Over the last couple of weeks, we've been looking at the fundamentals of performance.  The fundamentals, in case you weren't paying attention, are motivation, ability, opportunity and interference.  I have to wonder, sometimes, at the extent of the ways in which some organisations seem to interfere with their employees.  For instance, a while back I visited an office to run a workshop: it took forty-five minutes to clear security (not an exaggeration) which involved watching a health and safety video and then taking a short test on the content.  The video covered such surprises as telling watchers to hold the handrail on the stairs and to call the emergency services if they came across a fire.

The advice didn't end there.  At the coffee point, the fridge bore instructions for use, including the gem that it was to be used for storing food.  In the gents' toilets, there were three instructions on how to wash your hands, as well as warnings that the hot water in the taps might, actually, be hot.  

I'm a middle aged man; I've been using stairs - quite successfully, as it happens - for over forty years without needing any kind of advice.  I cottoned on to the idea of what fridges were for not long after I started using the stairs. I understand the concepts of hot and cold and the idea that hot can hurt.  I don’t feel that I need all these warnings but perhaps I'm unusual in that respect.  Perhaps there are young people who haven't mastered these concepts; perhaps there are people, fresh from university, who haven't figured out the best way to walk up and down stairs without ending up in a crumpled heap at the bottom.  I suspect not, however.  

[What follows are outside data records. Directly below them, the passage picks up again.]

-- ==== Sys2Proof/Machine/Engine.lean ====
section
/-! DEFINITION. The recall engine (07, 02): planning, the three phases, the legs of a normalise, aborts, the end of an
operation, the exit slide and the return; the closing of jog records; and the conclusion of an action, in which every
block goes on until nothing of the action is left to do. -/

namespace Sys2Proof.Machine

/-! ## Targets and tests -/

/-- What a source makes of an axis: no position, no window, or a target with its CLAMPED flag. -/
inductive Aim where
  | absent | range
  | target (t : Int) (clamped : Bool)
  deriving DecidableEq, Repr

/-- A conversion that can give RANGE, as an aim. -/
def Aim.ofConversion : Option (Int × Bool) → Aim
  | none => .range
  | some (t, c) => .target t c

/-- R128, R142, R145, R147: the aim a source gives for an axis, with the van record as it stands. -/
def State.aim (s : State) (src : Source) (a : Axis) : Aim :=
  match src with
  | .positions p _ =>
    match p[a.val] with
    | none => .absent
    | some x => .ofConversion (s.recallConversion a x)
  | .record _ froms =>
    match froms.lookup a with
    | none => .absent
    | some x => .ofConversion (some (s.fromTarget a x))
  | .distance d => .ofConversion (exitTarget (s.countedCal a) (s.stopsOf a) d (s.axis a).position)
  | .place x => .ofConversion (some (s.fromTarget a x))
  | .axis _ => .absent

/-- R128: the tests from DISABLED to SENSOR, in order. -/
def State.skipTest (s : State) (a : Axis) : Option AxisOutcome :=
  let u := s.axis a
  if !s.isEffective a then some .disabled
  else if a.counted && u.confidence == .lost then some .notNormalised
  else if u.halted then some .halted
  else if u.hot then some .hot
  else if a.mirror && u.sensorFault then some .sensor
  else none

/-- R128: all the tests in order: a skip outcome, or the target and its CLAMPED flag. -/
def State.testAxis (s : State) (src : Source) (a : Axis) : Except AxisOutcome (Int × Bool) :=
  match s.aim src a with
  | .absent => .error .absent
  | .range =>
    match s.skipTest a with
    | some o => .error o
    | none => .error .range
  | .target t c =>
    match s.skipTest a with
    | some o => .error o
    | none => .ok (t, c)

/-- R128: the outcome list entry of an axis when the operation starts. -/
def State.planAxis (s : State) (src : Source) (a : Axis) : OutcomeEntry :=
  let x := (s.axis a).position
  match s.testAxis src a with
  | .error o => { axis := a, planned := false, from_ := x, final := some x, outcome := some o, suspect := s.suspectNow a }
  | .ok (t, c) => { axis := a, planned := true, from_ := x, target := some t, clamped := c }

/-- R128, R131: a planned axis still to be moved: no outcome, or a clearance that ended REACHED. -/
def OutcomeEntry.due (e : OutcomeEntry) : Bool := e.planned && (e.outcome == none || e.outcome == some .reached)

/-- R128: the re-test of an axis at the start of its phase. -/
def State.retest (s : State) (src : Source) (e : OutcomeEntry) : OutcomeEntry :=
  if e.due then
    match s.testAxis src e.axis with
    | .error o => { e with outcome := some o, final := some (s.axis e.axis).position, suspect := s.suspectNow e.axis }
    | .ok (t, c) => { e with target := some t, clamped := c }
  else e

/-! ## Starts and phases -/

/-- R124, R105: an operation starts: it takes the counter's value as its tag and becomes the active one. -/
def State.startOp (s : State) (k : OpKind) (p : Port) (st : Stage) (src : Source) (es : List OutcomeEntry)
    (conf : Confidence) : State :=
  let op : Operation := { id := s.model.nextId, kind := k, tag := s.table.counter, requester := p, stage := st,
                          source := src, outcomes := es, startConfidence := conf }
  ({ s with engine := { s.engine with active := some op } }.bumpCounter).bumpId

/-- Change the active operation. -/
def State.modActive (s : State) (f : Operation → Operation) : State :=
  { s with engine := { s.engine with active := s.engine.active.map f } }

/-- R61: the active operation admits a move of an axis. -/
def State.admitOp (s : State) (a : Axis) (k : MoveKind) : State :=
  match s.engine.active with
  | none => s
  | some op => s.admitEntry { axis := a, cause := op.kind.cause, kind := k, tag := op.tag, owner := .operation op.id }

/-- R129: the PHASE_1 target of an axis: a mirror's target, or a column axis's clearance where it is a move. -/
def OutcomeEntry.phase1Target (e : OutcomeEntry) : Option Int :=
  if e.planned then
    match e.target with
    | none => none
    | some t =>
      if e.axis.mirror then some t
      else if e.axis = .rake ∧ e.from_ < t then some t
      else if e.axis = .reach ∧ t < e.from_ then some t
      else none
  else none

/-- R130, R131: the target of an axis in PHASE_2 or PHASE_3, after its re-test. -/
def OutcomeEntry.laterTarget (e : OutcomeEntry) : Option Int := if e.due then e.target else none

/-- The active operation's outcome entry of an axis. -/
def State.activeEntry (s : State) (a : Axis) : Option OutcomeEntry :=
  s.engine.active.bind fun op => op.outcomes.find? (·.axis == a)

/-- A phase admits the moves its targets give, axis by axis. -/
def State.admitPhase (s : State) (target : OutcomeEntry → Option Int) (axes : List Axis) : State :=
  axes.foldl
    (fun t a =>
      match (t.activeEntry a).bind target with
      | some x => t.admitOp a (.target x)
      | none => t)
    s

/-- R129: PHASE_1: the mirrors, then RAKE, then REACH. -/
def State.enterPhase1 (s : State) : State :=
  s.admitPhase OutcomeEntry.phase1Target [.lmh, .lmv, .rmh, .rmv, .rake, .reach]

/-- R128: the axes of a later phase are re-tested, and the operation stands in that phase. -/
def State.enterStage (s : State) (st : Stage) (axes : List Axis) : State :=
  s.modActive fun op =>
    { op with stage := st
              outcomes := op.outcomes.map fun e => if axes.contains e.axis then s.retest op.source e else e }

/-- R130: PHASE_2: RECLINE, TILT, LIFT, SLIDE. -/
def State.enterPhase2 (s : State) : State :=
  (s.enterStage .phase2 [.recline, .tilt, .lift, .slide]).admitPhase OutcomeEntry.laterTarget
    [.recline, .tilt, .lift, .slide]

/-- R131: PHASE_3: RAKE, then REACH. -/
def State.enterPhase3 (s : State) : State :=
  (s.enterStage .phase3 [.rake, .reach]).admitPhase OutcomeEntry.laterTarget [.rake, .reach]

/-- R127: a RECALL starts from a copy of the positions, plans, and enters PHASE_1. -/
def State.startRecall (s : State) (p : Port) (v : Vector (Option Int) 10) (slot : Option (SlotIx × Nat)) : State :=
  let src := Source.positions v slot
  (s.startOp .recall p .phase1 src (allAxes.map (s.planAxis src)) .lost).enterPhase1

/-- R141: the newest RECALL record whose undone flag is clear. -/
def HistoryRecord.undoable (r : HistoryRecord) : Bool := r.cause == .recall && !r.undone

/-- R141: the undone flag of the newest undoable record is set. -/
def markUndone : List HistoryRecord → List HistoryRecord
  | [] => []
  | r :: rest => if r.undoable then { r with undone := true } :: rest else r :: markUndone rest

/-- R141, R142: an UNDO of a record starts. -/
def State.startUndo (s : State) (p : Port) (r : HistoryRecord) : State :=
  let src := Source.record r.tag (r.entries.map fun e => (e.axis, e.from_))
  let t := s.startOp .undo p .phase1 src (r.entries.map fun e => s.planAxis src e.axis) .lost
  { t with engine := { t.engine with ring := markUndone t.engine.ring } }.enterPhase1

/-- R38: a NORMALISE of an axis starts, and its leg 1 is admitted. -/
def State.startNormalise (s : State) (p : Port) (a : Axis) : State :=
  let u := s.axis a
  (s.startOp .normalise p .leg1 (.axis a) [{ axis := a, planned := true, from_ := u.position }] u.confidence).admitOp a
    (.seek .down)

/-- R145, R147: SLIDE is tested and, if planned, its move is placed; the conclusion of the action runs the arbiter. -/
def State.startSlide (s : State) (k : OpKind) (src : Source) : State :=
  let e := s.planAxis src .slide
  let t := s.startOp k .vehicle .phase1 src [e] .lost
  match t.engine.active, e.target with
  | some op, some x =>
    t.place { axis := .slide, cause := k.cause, kind := .target x, tag := op.tag, owner := .operation op.id }
  | _, _ => t

/-! ## The exit arm and the return allowance -/

/-- R143 to R145: EXIT_STATE at the vehicle and panel ports. -/
def State.raiseExitState (s : State) (st : ExitState) (d : Nat) (c : Option ExitCause) (tag : Nat) : State :=
  s.raiseAt [.vehicle, .panel] (.exitState st d c tag)

/-- Set the exit arm. -/
def State.setArm (s : State) (arm : Option Nat) : State := { s with engine := { s.engine with arm := arm } }

/-- Set the return allowance. -/
def State.setAllowance (s : State) (b : Bool) : State := { s with engine := { s.engine with returnAllowed := b } }

/-- R144: an armed exit is disarmed. -/
def State.disarm (s : State) (c : ExitCause) : State :=
  match s.engine.arm with
  | none => s
  | some _ => (s.setArm none).raiseExitState .disarmed 0 (some c) 0

/-- R145, R167: an EXIT may start now. -/
def State.exitMayStart (s : State) : Bool :=
  s.permitsCause .exit && s.engine.active.isNone && s.power.state == .run

/-- R145: the exit starts. -/
def State.startExit (s : State) (d : Nat) : State :=
  ((s.setArm none).raiseExitState .started 0 none s.table.counter).startSlide .exit (.distance d)

/-- R145: a start occasion for an armed exit. -/
def State.offerExit (s : State) : State :=
  match s.engine.arm with
  | none => s
  | some d => if s.exitMayStart then s.startExit d else s

/-- R143: the exit is armed, and starts in the same action where it may. -/
def State.armExit (s : State) (d : Nat) : State :=
  if s.exitMayStart then s.startExit d else (s.setArm (some d)).raiseExitState .armed d none 0

/-- R146: the SLIDE entry of a history record. -/
def HistoryRecord.slideEntry (r : HistoryRecord) : Option HistoryEntry := r.entries.find? (·.axis == Axis.slide)

/-- R146: the newest record with a SLIDE entry. -/
def newestSlide (ring : List HistoryRecord) : Option HistoryRecord := ring.find? (·.slideEntry.isSome)

/-- R146: the ring test: the SLIDE "from" of the EXIT to return from, where the newest SLIDE record is an EXIT with
result COMPLETE or PARTIAL. -/
def State.returnPlace (s : State) : Option Int :=
  match newestSlide s.engine.ring with
  | none => none
  | some r => if r.cause = .exit ∧ r.result ≠ .aborted then r.slideEntry.map (·.from_) else none

/-- R146, R147: a start occasion for the return allowance. -/
def State.offerReturn (s : State) : State :=
  if s.engine.returnAllowed && s.permitsCause .ret then
    match s.returnPlace with
    | none => s.setAllowance false
    | some x =>
      if s.engine.active.isNone && s.power.state == .run then (s.setAllowance false).startSlide .ret (.place x) else s
  else s

/-! ## The end of an operation -/

/-- R137: the result. -/
def Operation.result (op : Operation) : OpResult :=
  if op.abortCause.isSome then .aborted
  else if op.outcomes.all fun e =>
      if e.planned then e.outcome == some .reached else e.outcome == some .absent || e.outcome == some .disabled
  then .complete
  else .partly

/-- R139: an operation's history record, one entry per planned axis. -/
def Operation.history (op : Operation) : HistoryRecord :=
  { tag := op.tag, cause := op.kind.historyCause, port := op.requester, result := op.result, abortCause := op.abortCause
    entries := (op.outcomes.filter (·.planned)).map fun e =>
      ⟨e.axis, e.from_, e.final.getD e.from_, e.outcome.getD .aborted⟩ }

/-- R106: the stamp of a RECALL from a slot that still holds the driver. -/
def State.handStamp (s : State) (op : Operation) : State :=
  match op.source with
  | .positions _ (some (i, id)) =>
    if (s.slot i).record.inUse ∧ (s.slot i).record.driver = id then
      (s.modRecord i fun r => { r with stamp := op.tag }).commit (slotBlock i)
    else s
  | _ => s

/-- R138: an operation that is no longer held closes, in the rule's order. -/
def State.closeOp (s : State) (op : Operation) : State :=
  let result := op.result
  let recorded := op.outcomes.any (·.planned)
  let s := s.raiseAt (opDonePorts op.requester) (.opDone op.kind op.tag result op.abortCause op.outcomes)
  let s := if recorded then s.writeHistory op.history else s
  let s := s.handStamp op
  let s := if op.kind = .exit ∧ recorded ∧ result ≠ .aborted then s.setAllowance true else s
  if result = .aborted then s else s.offerExit.offerReturn

/-- The axis of a NORMALISE. -/
def Operation.normaliseAxis (op : Operation) : Axis :=
  match op.source with
  | .axis a => a
  | _ => .slide

/-- R38 to R42: the operation stands in a seek leg. -/
def Operation.seeking (op : Operation) : Bool := op.stage == .leg1 || op.stage == .leg2

/-- R42: a seek leg that did not succeed: the axis returns to its starting confidence and takes the leg's outcome; an
END_STOP kept through an abort is taken as ABORTED. -/
def State.failSeek (s : State) (op : Operation) : State × Operation :=
  let a := op.normaliseAxis
  let t := s.modAxis a fun u => { u with confidence := op.startConfidence }
  let o := match op.legEnd with
    | some (.endStop, _) | none => AxisOutcome.aborted
    | some (o, _) => o
  let x := match op.legEnd with
    | some (_, x) => x
    | none => (s.axis a).position
  (t, op.modOutcome a fun e => { e with outcome := some o, final := some x, suspect := t.suspectNow a })

/-- R126, R42: an operation that is no longer held ends. -/
def State.endOp (s : State) (op : Operation) : State :=
  if op.seeking then (s.failSeek op).1.closeOp (s.failSeek op).2 else s.closeOp op

/-- The active operation is taken off the engine. -/
def State.releaseActive (s : State) : State := { s with engine := { s.engine with active := none } }

/-! ## Aborts -/

/-- R134: an axis of the operation that still has an entry of its own. -/
def State.hasOwn (s : State) (op : Operation) (a : Axis) : Bool :=
  (s.moves.entries ++ s.moves.offList).any fun e => e.axis == a && e.owner == .operation op.id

I'm all for keeping people safe but surely there has to be a place for common sense?  Surely there's a place for treating people like adults?  I have to wonder what this kind of infantilizing of people actually does to them.  I try not to be deliberately perverse but the more I'm told to hold the stair rail, the more I felt like deliberately not doing it.

The interesting thing about this client is that, for the first time in twelve years, I had stuff stolen overnight from the training room.  Talking to a security guard about it, he was telling me that this was not unusual.  When they get a spate of thefts from an area, the security guards place hidden cameras to monitor what's going on.  They never catch anyone, however, because they always tell people that the cameras are going to be placed there and the thefts stop.  What this shows is that it's not strangers walking around pinching things and it's not the cleaners: it's the people who work in the office.  

What must it be like, I wonder, not to be able to trust the person sitting a the desk next to you?  What must it be like to know that the person sitting next to you, the man or woman that you chat with, that you share jokes with, will steal your mobile phone if he or she gets the chance?  Perhaps I'm wrong but I believe that these two factors - the infantilization and the petty theft - are connected.  I believe that if you treat people like they can't be trusted to even look after themselves, they'll behave in untrustworthy ways.  I believe that organisations, like people, reap what they sow.